EXERCISE PROMPT
In the records that follow, find each line with the word "reservedOpcode" and copy it.

(GIVEN DATA begins)

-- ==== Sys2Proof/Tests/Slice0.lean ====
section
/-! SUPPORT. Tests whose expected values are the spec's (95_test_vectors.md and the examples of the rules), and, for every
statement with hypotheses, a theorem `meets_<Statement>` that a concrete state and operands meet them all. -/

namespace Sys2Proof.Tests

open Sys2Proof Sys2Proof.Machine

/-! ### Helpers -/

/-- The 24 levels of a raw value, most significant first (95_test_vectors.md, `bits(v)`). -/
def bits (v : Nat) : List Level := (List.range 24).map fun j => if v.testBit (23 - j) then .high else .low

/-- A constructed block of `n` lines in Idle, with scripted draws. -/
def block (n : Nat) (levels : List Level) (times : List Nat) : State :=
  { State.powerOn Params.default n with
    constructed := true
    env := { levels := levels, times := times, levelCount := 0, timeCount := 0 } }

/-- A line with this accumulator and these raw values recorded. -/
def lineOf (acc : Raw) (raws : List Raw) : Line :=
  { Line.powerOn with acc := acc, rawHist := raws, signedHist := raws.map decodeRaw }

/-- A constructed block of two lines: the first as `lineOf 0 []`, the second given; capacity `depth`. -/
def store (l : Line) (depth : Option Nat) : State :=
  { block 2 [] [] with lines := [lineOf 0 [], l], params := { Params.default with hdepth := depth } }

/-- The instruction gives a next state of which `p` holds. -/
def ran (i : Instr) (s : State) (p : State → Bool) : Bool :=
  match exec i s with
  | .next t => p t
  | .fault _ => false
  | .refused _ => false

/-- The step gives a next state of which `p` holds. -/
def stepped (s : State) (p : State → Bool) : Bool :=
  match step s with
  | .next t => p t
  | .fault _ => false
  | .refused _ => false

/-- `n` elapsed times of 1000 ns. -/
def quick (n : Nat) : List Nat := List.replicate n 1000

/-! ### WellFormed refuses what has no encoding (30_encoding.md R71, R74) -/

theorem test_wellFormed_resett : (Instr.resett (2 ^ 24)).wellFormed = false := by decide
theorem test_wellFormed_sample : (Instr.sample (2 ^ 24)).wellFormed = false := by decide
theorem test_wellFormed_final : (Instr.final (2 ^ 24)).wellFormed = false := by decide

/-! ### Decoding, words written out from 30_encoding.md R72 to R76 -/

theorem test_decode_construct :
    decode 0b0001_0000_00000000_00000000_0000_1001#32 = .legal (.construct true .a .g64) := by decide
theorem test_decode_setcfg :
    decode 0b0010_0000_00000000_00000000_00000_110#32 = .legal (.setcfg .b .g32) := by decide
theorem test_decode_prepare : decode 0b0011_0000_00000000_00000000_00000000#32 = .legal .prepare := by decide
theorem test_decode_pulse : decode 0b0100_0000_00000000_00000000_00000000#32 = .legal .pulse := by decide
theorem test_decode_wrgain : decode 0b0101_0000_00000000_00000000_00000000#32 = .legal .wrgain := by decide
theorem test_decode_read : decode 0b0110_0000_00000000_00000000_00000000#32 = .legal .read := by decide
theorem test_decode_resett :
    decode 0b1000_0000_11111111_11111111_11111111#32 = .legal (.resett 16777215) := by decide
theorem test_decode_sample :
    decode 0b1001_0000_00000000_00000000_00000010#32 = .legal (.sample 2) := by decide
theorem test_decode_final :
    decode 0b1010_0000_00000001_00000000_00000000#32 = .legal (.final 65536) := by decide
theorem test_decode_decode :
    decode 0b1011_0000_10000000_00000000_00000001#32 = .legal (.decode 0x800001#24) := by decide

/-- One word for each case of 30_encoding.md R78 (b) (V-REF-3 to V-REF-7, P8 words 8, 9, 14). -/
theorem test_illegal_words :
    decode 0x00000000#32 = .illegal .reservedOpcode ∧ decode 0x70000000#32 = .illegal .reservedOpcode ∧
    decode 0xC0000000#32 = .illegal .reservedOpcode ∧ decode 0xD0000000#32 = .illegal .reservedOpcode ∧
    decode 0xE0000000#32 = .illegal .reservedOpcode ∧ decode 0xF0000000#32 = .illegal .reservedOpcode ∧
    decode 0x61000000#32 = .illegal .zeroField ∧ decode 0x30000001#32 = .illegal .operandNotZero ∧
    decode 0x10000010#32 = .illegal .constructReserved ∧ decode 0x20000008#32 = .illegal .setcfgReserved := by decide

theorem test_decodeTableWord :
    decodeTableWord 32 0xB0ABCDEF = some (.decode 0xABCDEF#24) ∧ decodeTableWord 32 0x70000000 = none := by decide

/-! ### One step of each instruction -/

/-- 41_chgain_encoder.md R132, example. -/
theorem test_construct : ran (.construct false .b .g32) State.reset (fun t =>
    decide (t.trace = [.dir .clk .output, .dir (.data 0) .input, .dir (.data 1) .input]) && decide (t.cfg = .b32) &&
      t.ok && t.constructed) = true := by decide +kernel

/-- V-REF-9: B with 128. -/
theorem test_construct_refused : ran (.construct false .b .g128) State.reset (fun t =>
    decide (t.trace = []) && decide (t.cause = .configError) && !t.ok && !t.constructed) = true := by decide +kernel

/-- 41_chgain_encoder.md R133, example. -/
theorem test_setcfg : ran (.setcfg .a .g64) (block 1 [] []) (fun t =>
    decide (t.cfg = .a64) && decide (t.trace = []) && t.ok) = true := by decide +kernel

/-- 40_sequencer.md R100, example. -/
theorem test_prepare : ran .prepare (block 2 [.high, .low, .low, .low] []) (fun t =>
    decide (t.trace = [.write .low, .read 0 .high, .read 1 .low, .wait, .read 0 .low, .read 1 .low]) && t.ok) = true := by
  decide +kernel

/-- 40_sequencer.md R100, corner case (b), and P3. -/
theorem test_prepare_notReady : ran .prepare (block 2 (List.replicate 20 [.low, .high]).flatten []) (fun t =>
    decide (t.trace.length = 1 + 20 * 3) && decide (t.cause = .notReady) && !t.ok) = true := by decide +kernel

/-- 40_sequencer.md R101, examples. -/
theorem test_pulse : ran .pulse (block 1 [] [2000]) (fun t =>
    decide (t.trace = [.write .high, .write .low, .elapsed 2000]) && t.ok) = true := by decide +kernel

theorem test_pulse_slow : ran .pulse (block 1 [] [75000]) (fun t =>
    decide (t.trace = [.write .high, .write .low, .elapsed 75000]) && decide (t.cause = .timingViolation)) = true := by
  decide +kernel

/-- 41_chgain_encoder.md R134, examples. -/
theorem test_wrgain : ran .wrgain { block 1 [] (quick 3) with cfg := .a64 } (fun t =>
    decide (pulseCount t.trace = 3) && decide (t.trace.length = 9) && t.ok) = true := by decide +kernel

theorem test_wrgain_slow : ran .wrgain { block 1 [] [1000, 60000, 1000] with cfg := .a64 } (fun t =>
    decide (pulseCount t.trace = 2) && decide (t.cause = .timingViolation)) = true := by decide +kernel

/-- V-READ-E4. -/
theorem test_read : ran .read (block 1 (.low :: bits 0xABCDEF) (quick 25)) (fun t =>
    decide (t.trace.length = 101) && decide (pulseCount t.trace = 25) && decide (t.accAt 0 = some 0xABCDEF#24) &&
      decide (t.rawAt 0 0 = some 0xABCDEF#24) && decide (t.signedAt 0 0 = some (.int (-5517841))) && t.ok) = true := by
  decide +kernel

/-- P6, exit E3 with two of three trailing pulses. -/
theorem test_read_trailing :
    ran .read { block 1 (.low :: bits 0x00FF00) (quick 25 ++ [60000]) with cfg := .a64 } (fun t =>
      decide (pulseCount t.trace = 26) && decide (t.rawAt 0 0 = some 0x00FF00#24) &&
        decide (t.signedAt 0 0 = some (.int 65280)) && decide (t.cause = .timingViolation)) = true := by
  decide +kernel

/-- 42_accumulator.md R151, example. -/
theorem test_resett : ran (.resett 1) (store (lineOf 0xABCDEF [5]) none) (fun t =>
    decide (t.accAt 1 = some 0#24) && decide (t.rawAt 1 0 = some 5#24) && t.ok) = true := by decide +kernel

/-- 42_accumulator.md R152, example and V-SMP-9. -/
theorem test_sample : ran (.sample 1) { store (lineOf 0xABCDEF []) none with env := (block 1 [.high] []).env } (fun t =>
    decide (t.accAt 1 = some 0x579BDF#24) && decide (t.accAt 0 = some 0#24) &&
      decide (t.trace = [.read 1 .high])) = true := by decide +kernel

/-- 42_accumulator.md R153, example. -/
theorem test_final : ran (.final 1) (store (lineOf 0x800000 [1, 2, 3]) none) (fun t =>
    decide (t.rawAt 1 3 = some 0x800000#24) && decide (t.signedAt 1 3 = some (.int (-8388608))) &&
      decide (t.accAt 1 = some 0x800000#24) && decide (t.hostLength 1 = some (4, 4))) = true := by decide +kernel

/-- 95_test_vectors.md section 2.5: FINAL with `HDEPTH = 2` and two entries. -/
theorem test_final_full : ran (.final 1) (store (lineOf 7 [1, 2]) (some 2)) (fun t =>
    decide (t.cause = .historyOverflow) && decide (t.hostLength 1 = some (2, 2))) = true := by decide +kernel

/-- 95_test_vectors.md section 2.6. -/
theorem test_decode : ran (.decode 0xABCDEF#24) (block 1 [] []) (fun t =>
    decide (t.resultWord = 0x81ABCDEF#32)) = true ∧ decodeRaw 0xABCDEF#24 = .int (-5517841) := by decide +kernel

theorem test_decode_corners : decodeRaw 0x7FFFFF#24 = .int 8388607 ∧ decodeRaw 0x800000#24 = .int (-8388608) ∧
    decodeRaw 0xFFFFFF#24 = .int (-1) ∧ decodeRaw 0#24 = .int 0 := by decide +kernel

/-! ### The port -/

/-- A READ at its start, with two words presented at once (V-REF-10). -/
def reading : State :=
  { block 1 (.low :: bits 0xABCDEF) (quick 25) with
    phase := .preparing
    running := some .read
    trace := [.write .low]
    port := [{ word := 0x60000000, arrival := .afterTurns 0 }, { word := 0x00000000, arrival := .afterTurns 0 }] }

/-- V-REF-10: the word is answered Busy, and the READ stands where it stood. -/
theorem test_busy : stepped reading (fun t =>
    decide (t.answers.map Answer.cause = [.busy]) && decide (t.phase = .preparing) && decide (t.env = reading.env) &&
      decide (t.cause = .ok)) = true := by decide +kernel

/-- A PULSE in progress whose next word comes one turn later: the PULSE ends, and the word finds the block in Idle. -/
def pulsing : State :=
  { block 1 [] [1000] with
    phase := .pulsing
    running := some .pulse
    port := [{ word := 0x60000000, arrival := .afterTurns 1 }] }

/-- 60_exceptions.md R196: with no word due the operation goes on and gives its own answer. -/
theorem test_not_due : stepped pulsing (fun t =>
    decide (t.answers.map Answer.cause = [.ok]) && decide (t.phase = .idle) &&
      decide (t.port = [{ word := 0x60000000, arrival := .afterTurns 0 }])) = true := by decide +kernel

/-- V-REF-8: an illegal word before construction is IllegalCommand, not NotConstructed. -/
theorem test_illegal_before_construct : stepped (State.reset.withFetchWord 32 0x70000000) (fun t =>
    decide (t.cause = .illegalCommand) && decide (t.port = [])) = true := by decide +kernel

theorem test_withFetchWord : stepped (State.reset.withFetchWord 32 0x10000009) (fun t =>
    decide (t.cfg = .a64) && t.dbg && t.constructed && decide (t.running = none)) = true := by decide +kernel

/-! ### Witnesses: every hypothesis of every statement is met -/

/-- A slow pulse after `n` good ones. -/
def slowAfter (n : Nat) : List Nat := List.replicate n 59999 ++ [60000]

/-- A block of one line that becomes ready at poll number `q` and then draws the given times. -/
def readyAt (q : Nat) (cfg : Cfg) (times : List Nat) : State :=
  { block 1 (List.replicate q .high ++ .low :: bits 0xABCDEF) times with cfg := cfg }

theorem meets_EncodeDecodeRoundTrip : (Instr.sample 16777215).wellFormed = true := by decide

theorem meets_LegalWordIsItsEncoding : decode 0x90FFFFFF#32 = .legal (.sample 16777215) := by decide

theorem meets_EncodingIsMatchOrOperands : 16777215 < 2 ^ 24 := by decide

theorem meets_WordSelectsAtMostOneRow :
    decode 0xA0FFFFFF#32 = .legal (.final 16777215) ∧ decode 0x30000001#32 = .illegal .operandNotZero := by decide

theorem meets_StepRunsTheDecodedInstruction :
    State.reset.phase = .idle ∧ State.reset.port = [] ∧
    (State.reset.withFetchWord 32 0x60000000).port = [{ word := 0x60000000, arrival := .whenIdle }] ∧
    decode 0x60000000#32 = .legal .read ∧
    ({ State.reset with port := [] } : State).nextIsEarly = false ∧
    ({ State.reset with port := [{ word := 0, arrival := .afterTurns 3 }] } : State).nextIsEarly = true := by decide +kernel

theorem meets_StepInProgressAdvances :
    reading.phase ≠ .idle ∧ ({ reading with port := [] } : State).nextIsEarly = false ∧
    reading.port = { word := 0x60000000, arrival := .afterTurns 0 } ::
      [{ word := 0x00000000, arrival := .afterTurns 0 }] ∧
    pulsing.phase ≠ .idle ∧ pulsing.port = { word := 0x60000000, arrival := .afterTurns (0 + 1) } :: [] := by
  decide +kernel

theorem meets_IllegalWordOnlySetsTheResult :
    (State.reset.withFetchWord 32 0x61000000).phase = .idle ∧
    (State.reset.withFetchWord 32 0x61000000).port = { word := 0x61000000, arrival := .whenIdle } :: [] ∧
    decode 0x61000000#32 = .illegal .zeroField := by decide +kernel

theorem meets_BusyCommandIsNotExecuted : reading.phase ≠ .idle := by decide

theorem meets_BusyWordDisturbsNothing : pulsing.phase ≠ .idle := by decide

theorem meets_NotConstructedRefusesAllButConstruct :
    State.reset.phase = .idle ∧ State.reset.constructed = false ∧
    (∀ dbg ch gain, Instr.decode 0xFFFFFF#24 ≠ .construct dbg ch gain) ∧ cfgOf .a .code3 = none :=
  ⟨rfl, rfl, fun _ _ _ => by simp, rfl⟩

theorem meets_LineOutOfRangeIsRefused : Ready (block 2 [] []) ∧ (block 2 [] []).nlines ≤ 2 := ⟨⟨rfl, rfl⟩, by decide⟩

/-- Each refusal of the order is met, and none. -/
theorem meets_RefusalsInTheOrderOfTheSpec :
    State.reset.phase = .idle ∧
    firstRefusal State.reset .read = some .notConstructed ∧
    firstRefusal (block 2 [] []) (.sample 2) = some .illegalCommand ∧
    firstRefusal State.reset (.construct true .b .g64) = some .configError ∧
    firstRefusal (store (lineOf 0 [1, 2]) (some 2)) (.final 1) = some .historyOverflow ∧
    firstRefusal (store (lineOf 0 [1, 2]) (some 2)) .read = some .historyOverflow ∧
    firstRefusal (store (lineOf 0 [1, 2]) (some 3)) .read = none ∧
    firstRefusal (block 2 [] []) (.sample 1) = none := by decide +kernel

(GIVEN DATA ends)

RESPONSE
    decode 0x00000000#32 = .illegal .reservedOpcode ∧ decode 0x70000000#32 = .illegal .reservedOpcode ∧
    decode 0xC0000000#32 = .illegal .reservedOpcode ∧ decode 0xD0000000#32 = .illegal .reservedOpcode ∧
    decode 0xE0000000#32 = .illegal .reservedOpcode ∧ decode 0xF0000000#32 = .illegal .reservedOpcode ∧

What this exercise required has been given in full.